@[simp] theorem Block.wr_shadow (b : Block) (a : Nat) (v : Word) : (b.wr a v).shadow = b.shadow := (b.only_wr a v).p_shadow
@[simp] theorem Block.wr_vq (b : Block) (a : Nat) (v : Word) : (b.wr a v).vq = b.vq := (b.only_wr a v).p_vq
@[simp] theorem Block.wr_valid (b : Block) (a : Nat) (v : Word) : (b.wr a v).valid = b.valid := (b.only_wr a v).p_valid
@[simp] theorem Block.wr_due (b : Block) (a : Nat) (v : Word) : (b.wr a v).due = b.due := (b.only_wr a v).p_due
@[simp] theorem Block.wr_latchHi (b : Block) (a : Nat) (v : Word) : (b.wr a v).latchHi = b.latchHi := (b.only_wr a v).p_latchHi
@[simp] theorem Block.wr_heldLo (b : Block) (a : Nat) (v : Word) : (b.wr a v).heldLo = b.heldLo := (b.only_wr a v).p_heldLo
@[simp] theorem Block.wr_stampLatch (b : Block) (a : Nat) (v : Word) : (b.wr a v).stampLatch = b.stampLatch := (b.only_wr a v).p_stampLatch
@[simp] theorem Block.wr_readData (b : Block) (a : Nat) (v : Word) : (b.wr a v).readData = b.readData := (b.only_wr a v).p_readData
@[simp] theorem Block.wr_mem (b : Block) (a : Nat) (v : Word) : (b.wr a v).mem = b.mem := (b.only_wr a v).p_mem
@[simp] theorem Block.wr_ecc (b : Block) (a : Nat) (v : Word) : (b.wr a v).ecc = b.ecc := (b.only_wr a v).p_ecc
@[simp] theorem Block.wr_time (b : Block) (a : Nat) (v : Word) : (b.wr a v).time = b.time := (b.only_wr a v).p_time
@[simp] theorem Block.wr_up (b : Block) (a : Nat) (v : Word) : (b.wr a v).up = b.up := (b.only_wr a v).p_up
@[simp] theorem Block.wr_free (b : Block) (a : Nat) (v : Word) : (b.wr a v).free = b.free := (b.only_wr a v).p_free
@[simp] theorem Block.wr_dealt (b : Block) (a : Nat) (v : Word) : (b.wr a v).dealt = b.dealt := (b.only_wr a v).p_dealt
@[simp] theorem Block.wr_passed (b : Block) (a : Nat) (v : Word) : (b.wr a v).passed = b.passed := (b.only_wr a v).p_passed
@[simp] theorem Block.wr_boot (b : Block) (a : Nat) (v : Word) : (b.wr a v).boot = b.boot := (b.only_wr a v).p_boot
@[simp] theorem Block.wr_trust (b : Block) (a : Nat) (v : Word) : (b.wr a v).trust = b.trust := (b.only_wr a v).p_trust
@[simp] theorem Block.wr_scp (b : Block) (a : Nat) (v : Word) : (b.wr a v).scp = b.scp := (b.only_wr a v).p_scp
@[simp] theorem Block.wr_host (b : Block) (a : Nat) (v : Word) : (b.wr a v).host = b.host := (b.only_wr a v).p_host
@[simp] theorem Block.wr_plant (b : Block) (a : Nat) (v : Word) : (b.wr a v).plant = b.plant := (b.only_wr a v).p_plant
@[simp] theorem Block.wr_pd0 (b : Block) (a : Nat) (v : Word) : (b.wr a v).pd0 = b.pd0 := (b.only_wr a v).p_pd0
@[simp] theorem Block.wr_ang (b : Block) (a : Nat) (v : Word) : (b.wr a v).ang = b.ang := (b.only_wr a v).p_ang
@[simp] theorem Block.wr_field (b : Block) (a : Nat) (v : Word) : (b.wr a v).field = b.field := (b.only_wr a v).p_field
@[simp] theorem Block.wr_safety (b : Block) (a : Nat) (v : Word) : (b.wr a v).safety = b.safety := (b.only_wr a v).p_safety
@[simp] theorem Block.wr_axes (b : Block) (a : Nat) (v : Word) : (b.wr a v).axes = b.axes := (b.only_wr a v).p_axes
@[simp] theorem Block.wr_chans (b : Block) (a : Nat) (v : Word) : (b.wr a v).chans = b.chans := (b.only_wr a v).p_chans
@[simp] theorem Block.wr_entries (b : Block) (a : Nat) (v : Word) : (b.wr a v).entries = b.entries := (b.only_wr a v).p_entries
@[simp] theorem Block.wr_descs (b : Block) (a : Nat) (v : Word) : (b.wr a v).descs = b.descs := (b.only_wr a v).p_descs
@[simp] theorem Block.wr_flows (b : Block) (a : Nat) (v : Word) : (b.wr a v).flows = b.flows := (b.only_wr a v).p_flows
@[simp] theorem Block.wr_engines (b : Block) (a : Nat) (v : Word) : (b.wr a v).engines = b.engines := (b.only_wr a v).p_engines
@[simp] theorem Block.wr_segs (b : Block) (a : Nat) (v : Word) : (b.wr a v).segs = b.segs := (b.only_wr a v).p_segs
@[simp] theorem Block.wr_ports (b : Block) (a : Nat) (v : Word) : (b.wr a v).ports = b.ports := (b.only_wr a v).p_ports
@[simp] theorem Block.wr_partner (b : Block) (a : Nat) (v : Word) : (b.wr a v).partner = b.partner := (b.only_wr a v).p_partner
@[simp] theorem Block.wr_roundAt (b : Block) (a : Nat) (v : Word) : (b.wr a v).roundAt = b.roundAt := (b.only_wr a v).p_roundAt
@[simp] theorem Block.wr_cap (b : Block) (a : Nat) (v : Word) : (b.wr a v).cap = b.cap := (b.only_wr a v).p_cap

@[simp] theorem Block.set_shadow (b : Block) (f : Fld) (v : Nat) : (b.set f v).shadow = b.shadow := (b.only_set f v).p_shadow
@[simp] theorem Block.set_vq (b : Block) (f : Fld) (v : Nat) : (b.set f v).vq = b.vq := (b.only_set f v).p_vq
@[simp] theorem Block.set_valid (b : Block) (f : Fld) (v : Nat) : (b.set f v).valid = b.valid := (b.only_set f v).p_valid
@[simp] theorem Block.set_due (b : Block) (f : Fld) (v : Nat) : (b.set f v).due = b.due := (b.only_set f v).p_due
@[simp] theorem Block.set_latchHi (b : Block) (f : Fld) (v : Nat) : (b.set f v).latchHi = b.latchHi := (b.only_set f v).p_latchHi
@[simp] theorem Block.set_heldLo (b : Block) (f : Fld) (v : Nat) : (b.set f v).heldLo = b.heldLo := (b.only_set f v).p_heldLo
@[simp] theorem Block.set_stampLatch (b : Block) (f : Fld) (v : Nat) : (b.set f v).stampLatch = b.stampLatch := (b.only_set f v).p_stampLatch
@[simp] theorem Block.set_readData (b : Block) (f : Fld) (v : Nat) : (b.set f v).readData = b.readData := (b.only_set f v).p_readData
@[simp] theorem Block.set_mem (b : Block) (f : Fld) (v : Nat) : (b.set f v).mem = b.mem := (b.only_set f v).p_mem
@[simp] theorem Block.set_ecc (b : Block) (f : Fld) (v : Nat) : (b.set f v).ecc = b.ecc := (b.only_set f v).p_ecc
@[simp] theorem Block.set_time (b : Block) (f : Fld) (v : Nat) : (b.set f v).time = b.time := (b.only_set f v).p_time
@[simp] theorem Block.set_up (b : Block) (f : Fld) (v : Nat) : (b.set f v).up = b.up := (b.only_set f v).p_up
@[simp] theorem Block.set_free (b : Block) (f : Fld) (v : Nat) : (b.set f v).free = b.free := (b.only_set f v).p_free
@[simp] theorem Block.set_dealt (b : Block) (f : Fld) (v : Nat) : (b.set f v).dealt = b.dealt := (b.only_set f v).p_dealt
@[simp] theorem Block.set_passed (b : Block) (f : Fld) (v : Nat) : (b.set f v).passed = b.passed := (b.only_set f v).p_passed
@[simp] theorem Block.set_boot (b : Block) (f : Fld) (v : Nat) : (b.set f v).boot = b.boot := (b.only_set f v).p_boot
@[simp] theorem Block.set_trust (b : Block) (f : Fld) (v : Nat) : (b.set f v).trust = b.trust := (b.only_set f v).p_trust
@[simp] theorem Block.set_scp (b : Block) (f : Fld) (v : Nat) : (b.set f v).scp = b.scp := (b.only_set f v).p_scp
@[simp] theorem Block.set_host (b : Block) (f : Fld) (v : Nat) : (b.set f v).host = b.host := (b.only_set f v).p_host
@[simp] theorem Block.set_plant (b : Block) (f : Fld) (v : Nat) : (b.set f v).plant = b.plant := (b.only_set f v).p_plant
@[simp] theorem Block.set_pd0 (b : Block) (f : Fld) (v : Nat) : (b.set f v).pd0 = b.pd0 := (b.only_set f v).p_pd0
@[simp] theorem Block.set_ang (b : Block) (f : Fld) (v : Nat) : (b.set f v).ang = b.ang := (b.only_set f v).p_ang
@[simp] theorem Block.set_field (b : Block) (f : Fld) (v : Nat) : (b.set f v).field = b.field := (b.only_set f v).p_field
@[simp] theorem Block.set_safety (b : Block) (f : Fld) (v : Nat) : (b.set f v).safety = b.safety := (b.only_set f v).p_safety
@[simp] theorem Block.set_axes (b : Block) (f : Fld) (v : Nat) : (b.set f v).axes = b.axes := (b.only_set f v).p_axes
@[simp] theorem Block.set_chans (b : Block) (f : Fld) (v : Nat) : (b.set f v).chans = b.chans := (b.only_set f v).p_chans
@[simp] theorem Block.set_entries (b : Block) (f : Fld) (v : Nat) : (b.set f v).entries = b.entries := (b.only_set f v).p_entries
@[simp] theorem Block.set_descs (b : Block) (f : Fld) (v : Nat) : (b.set f v).descs = b.descs := (b.only_set f v).p_descs
@[simp] theorem Block.set_flows (b : Block) (f : Fld) (v : Nat) : (b.set f v).flows = b.flows := (b.only_set f v).p_flows
@[simp] theorem Block.set_engines (b : Block) (f : Fld) (v : Nat) : (b.set f v).engines = b.engines := (b.only_set f v).p_engines
@[simp] theorem Block.set_segs (b : Block) (f : Fld) (v : Nat) : (b.set f v).segs = b.segs := (b.only_set f v).p_segs
@[simp] theorem Block.set_ports (b : Block) (f : Fld) (v : Nat) : (b.set f v).ports = b.ports := (b.only_set f v).p_ports
@[simp] theorem Block.set_partner (b : Block) (f : Fld) (v : Nat) : (b.set f v).partner = b.partner := (b.only_set f v).p_partner
@[simp] theorem Block.set_roundAt (b : Block) (f : Fld) (v : Nat) : (b.set f v).roundAt = b.roundAt := (b.only_set f v).p_roundAt
@[simp] theorem Block.set_cap (b : Block) (f : Fld) (v : Nat) : (b.set f v).cap = b.cap := (b.only_set f v).p_cap

@[simp] theorem Block.irq_shadow (b : Block) (s : Nat) : (b.irq s).shadow = b.shadow := (b.only_irq s).p_shadow
@[simp] theorem Block.irq_vq (b : Block) (s : Nat) : (b.irq s).vq = b.vq := (b.only_irq s).p_vq
@[simp] theorem Block.irq_valid (b : Block) (s : Nat) : (b.irq s).valid = b.valid := (b.only_irq s).p_valid
@[simp] theorem Block.irq_due (b : Block) (s : Nat) : (b.irq s).due = b.due := (b.only_irq s).p_due
@[simp] theorem Block.irq_latchHi (b : Block) (s : Nat) : (b.irq s).latchHi = b.latchHi := (b.only_irq s).p_latchHi
@[simp] theorem Block.irq_heldLo (b : Block) (s : Nat) : (b.irq s).heldLo = b.heldLo := (b.only_irq s).p_heldLo
@[simp] theorem Block.irq_stampLatch (b : Block) (s : Nat) : (b.irq s).stampLatch = b.stampLatch := (b.only_irq s).p_stampLatch
@[simp] theorem Block.irq_readData (b : Block) (s : Nat) : (b.irq s).readData = b.readData := (b.only_irq s).p_readData
@[simp] theorem Block.irq_mem (b : Block) (s : Nat) : (b.irq s).mem = b.mem := (b.only_irq s).p_mem
@[simp] theorem Block.irq_ecc (b : Block) (s : Nat) : (b.irq s).ecc = b.ecc := (b.only_irq s).p_ecc
@[simp] theorem Block.irq_time (b : Block) (s : Nat) : (b.irq s).time = b.time := (b.only_irq s).p_time
@[simp] theorem Block.irq_up (b : Block) (s : Nat) : (b.irq s).up = b.up := (b.only_irq s).p_up
@[simp] theorem Block.irq_free (b : Block) (s : Nat) : (b.irq s).free = b.free := (b.only_irq s).p_free
@[simp] theorem Block.irq_dealt (b : Block) (s : Nat) : (b.irq s).dealt = b.dealt := (b.only_irq s).p_dealt
@[simp] theorem Block.irq_passed (b : Block) (s : Nat) : (b.irq s).passed = b.passed := (b.only_irq s).p_passed
@[simp] theorem Block.irq_boot (b : Block) (s : Nat) : (b.irq s).boot = b.boot := (b.only_irq s).p_boot
@[simp] theorem Block.irq_trust (b : Block) (s : Nat) : (b.irq s).trust = b.trust := (b.only_irq s).p_trust
@[simp] theorem Block.irq_scp (b : Block) (s : Nat) : (b.irq s).scp = b.scp := (b.only_irq s).p_scp
@[simp] theorem Block.irq_host (b : Block) (s : Nat) : (b.irq s).host = b.host := (b.only_irq s).p_host
@[simp] theorem Block.irq_plant (b : Block) (s : Nat) : (b.irq s).plant = b.plant := (b.only_irq s).p_plant
@[simp] theorem Block.irq_pd0 (b : Block) (s : Nat) : (b.irq s).pd0 = b.pd0 := (b.only_irq s).p_pd0
@[simp] theorem Block.irq_ang (b : Block) (s : Nat) : (b.irq s).ang = b.ang := (b.only_irq s).p_ang
@[simp] theorem Block.irq_field (b : Block) (s : Nat) : (b.irq s).field = b.field := (b.only_irq s).p_field
@[simp] theorem Block.irq_safety (b : Block) (s : Nat) : (b.irq s).safety = b.safety := (b.only_irq s).p_safety
@[simp] theorem Block.irq_axes (b : Block) (s : Nat) : (b.irq s).axes = b.axes := (b.only_irq s).p_axes
@[simp] theorem Block.irq_chans (b : Block) (s : Nat) : (b.irq s).chans = b.chans := (b.only_irq s).p_chans
@[simp] theorem Block.irq_entries (b : Block) (s : Nat) : (b.irq s).entries = b.entries := (b.only_irq s).p_entries
@[simp] theorem Block.irq_descs (b : Block) (s : Nat) : (b.irq s).descs = b.descs := (b.only_irq s).p_descs
@[simp] theorem Block.irq_flows (b : Block) (s : Nat) : (b.irq s).flows = b.flows := (b.only_irq s).p_flows
@[simp] theorem Block.irq_engines (b : Block) (s : Nat) : (b.irq s).engines = b.engines := (b.only_irq s).p_engines
@[simp] theorem Block.irq_segs (b : Block) (s : Nat) : (b.irq s).segs = b.segs := (b.only_irq s).p_segs
@[simp] theorem Block.irq_ports (b : Block) (s : Nat) : (b.irq s).ports = b.ports := (b.only_irq s).p_ports
@[simp] theorem Block.irq_partner (b : Block) (s : Nat) : (b.irq s).partner = b.partner := (b.only_irq s).p_partner
@[simp] theorem Block.irq_roundAt (b : Block) (s : Nat) : (b.irq s).roundAt = b.roundAt := (b.only_irq s).p_roundAt
@[simp] theorem Block.irq_cap (b : Block) (s : Nat) : (b.irq s).cap = b.cap := (b.only_irq s).p_cap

# # # # #

TASK DIRECTIONS:
Which lines in the records above contain the string "entries"? Copy each one.

ANSWER SECTION:
@[simp] theorem Block.wr_entries (b : Block) (a : Nat) (v : Word) : (b.wr a v).entries = b.entries := (b.only_wr a v).p_entries
@[simp] theorem Block.set_entries (b : Block) (f : Fld) (v : Nat) : (b.set f v).entries = b.entries := (b.only_set f v).p_entries
@[simp] theorem Block.irq_entries (b : Block) (s : Nat) : (b.irq s).entries = b.entries := (b.only_irq s).p_entries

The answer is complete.